_INSTRUCTIONS FOR THE TASK:_
Scan the material and copy every line in which "with" appears.
== Segment start ==
section
variable {rs : List Reg} {ps : List Part} {s t : State}

theorem KeepsBut.refl (s : State) : KeepsBut rs ps s s := by simp [KeepsBut]

theorem KeepsBut.advance (h : KeepsBut rs ps s t) : KeepsBut rs (.pc :: ps) s t.advance := by
  simp_all [KeepsBut]

theorem KeepsBut.skipIf (h : KeepsBut rs ps s t) (c : Bool) : KeepsBut rs (.pc :: ps) s (t.skipIf c) := by
  simp_all [KeepsBut]

theorem KeepsBut.jump (h : KeepsBut rs ps s t) (a : Word) : KeepsBut rs (.pc :: ps) s (t.jump a) := by
  simp_all [KeepsBut]

theorem KeepsBut.setReg (h : KeepsBut rs ps s t) (x : Reg) (b : Byte) :
    KeepsBut (x :: rs) ps s (t.setReg x b) := by
  simp_all [KeepsBut]

theorem KeepsBut.setResultAndFlag (h : KeepsBut rs ps s t) (x : Reg) (b : Byte) (f : Bool) :
    KeepsBut (x :: vf :: rs) ps s (t.setResultAndFlag x b f) := by
  simp_all [KeepsBut]

theorem KeepsBut.setFlag (h : KeepsBut rs ps s t) (f : Bool) : KeepsBut (vf :: rs) ps s (t.setFlag f) :=
  h.setReg vf _

theorem KeepsBut.present (h : KeepsBut rs ps s t) : KeepsBut rs (ps ++ [.presents]) s t.present := by
  simp_all [KeepsBut]

theorem KeepsBut.push {ret : Word} (h : s.push ret = some t) : KeepsBut rs [.stack] s t := by
  unfold State.push at h
  split at h
  · cases h
    simp [KeepsBut, State.reg]
  · cases h

theorem KeepsBut.popToPc (h : s.popToPc = some t) : KeepsBut rs [.pc, .stack] s t := by
  unfold State.popToPc at h
  split at h
  · cases h
    simp [KeepsBut, State.reg]
  · cases h

theorem KeepsBut.reg (h : KeepsBut rs ps s t) {r : Reg} (hr : r ∉ rs) : t.reg r = s.reg r := h.1 r hr

theorem KeepsBut.dt (h : KeepsBut rs ps s t) (hp : Part.dt ∉ ps) : t.dt = s.dt := by
  obtain ⟨-, -, -, -, -, hdt, -⟩ := h
  exact hdt hp

theorem KeepsBut.st (h : KeepsBut rs ps s t) (hp : Part.st ∉ ps) : t.st = s.st := by
  obtain ⟨-, -, -, -, -, -, hst, -⟩ := h
  exact hst hp

theorem KeepsBut.channel (h : KeepsBut rs ps s t) (hp : Part.channel ∉ ps) :
    t.reqPending = s.reqPending ∧ t.respValid = s.respValid ∧ t.respKey = s.respKey ∧ t.waitX = s.waitX := by
  obtain ⟨-, -, -, -, -, -, -, -, hchannel, -⟩ := h
  exact hchannel hp

theorem KeepsBut.run (h : KeepsBut rs ps s t) (hp : Part.run ∉ ps) : t.run = s.run := by
  obtain ⟨-, -, -, -, -, -, -, -, -, -, hrun, -⟩ := h
  exact hrun hp

theorem KeepsBut.clock (h : KeepsBut rs ps s t) (hp : Part.clock ∉ ps) :
    t.clock = s.clock ∧ t.clockDraws = s.clockDraws := by
  obtain ⟨-, -, -, -, -, -, -, -, -, -, -, -, hclock, -⟩ := h
  exact hclock hp
end

/-! The instructions that check before they act, where the check passes -/

theorem exec_call_of_faultOf_none {nnn : BitVec 12} {s : State} (h : faultOf (.call nnn) s = none) :
    ∃ t, s.push (s.pc + 2#16) = some t ∧ exec (.call nnn) s = .next (t.jump (zextAddr nnn)) := by
  have hfull : s.sp.val ≠ 16 := by simpa [faultOf] using h
  have hpush := s.push_of_lt (s.pc + 2#16) (by have := s.sp.isLt; omega)
  have hnnn := nnn.isLt
  refine ⟨_, hpush, ?_⟩
  simp only [exec, execCall, hpush]
  exact if_neg (by omega)

theorem exec_ret_of_faultOf_none {s : State} (h : faultOf .ret s = none) :
    ∃ t, s.popToPc = some t ∧ exec .ret s = .next t := by
  have hempty : s.sp.val ≠ 0 := by simpa [faultOf] using h
  obtain ⟨t, ht, -⟩ := s.popToPc_of_pos (Nat.pos_of_ne_zero hempty)
  exact ⟨t, ht, by simp only [exec, execRet, ht]⟩

theorem exec_ldB_of_faultOf_none {x : Reg} {s : State} (h : faultOf (.ldB x) s = none) :
    exec (.ldB x) s = .next { s with mem := s.mem.writeBytes (s.atI 0) (bcdDigits (s.reg x)) }.advance := by
  have hb : ¬s.beyondMemory 2 = true := by simpa [faultOf, State.beyondMemory_iff] using h
  exact if_neg hb

theorem exec_storeRegs_of_faultOf_none {x : Reg} {s : State} (h : faultOf (.storeRegs x) s = none) :
    exec (.storeRegs x) s = .next { s with mem := s.mem.writeBytes (s.atI 0) (s.regsUpTo x) }.advance := by
  have hb : ¬s.beyondMemory x.toNat = true := by simpa [faultOf, State.beyondMemory_iff] using h
  exact if_neg hb

theorem exec_loadRegs_of_faultOf_none {x : Reg} {s : State} (h : faultOf (.loadRegs x) s = none) :
    exec (.loadRegs x) s = .next { s with v := regsLoaded x s }.advance := by
  have hb : ¬s.beyondMemory x.toNat = true := by simpa [faultOf, State.beyondMemory_iff] using h
  exact if_neg hb

theorem drw_outOfMemory_iff (n : BitVec 4) (s : State) :
    (n.toNat > 0 && s.beyondMemory (n.toNat - 1)) = true ↔ n.toNat > 0 ∧ s.i.toNat + n.toNat - 1 > 4095 := by
  simp only [Bool.and_eq_true, decide_eq_true_eq, State.beyondMemory_iff]
  omega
== Segment end ==
_YOUR SOLUTION:_
    exec (.ldB x) s = .next { s with mem := s.mem.writeBytes (s.atI 0) (bcdDigits (s.reg x)) }.advance := by
    exec (.storeRegs x) s = .next { s with mem := s.mem.writeBytes (s.atI 0) (s.regsUpTo x) }.advance := by
    exec (.loadRegs x) s = .next { s with v := regsLoaded x s }.advance := by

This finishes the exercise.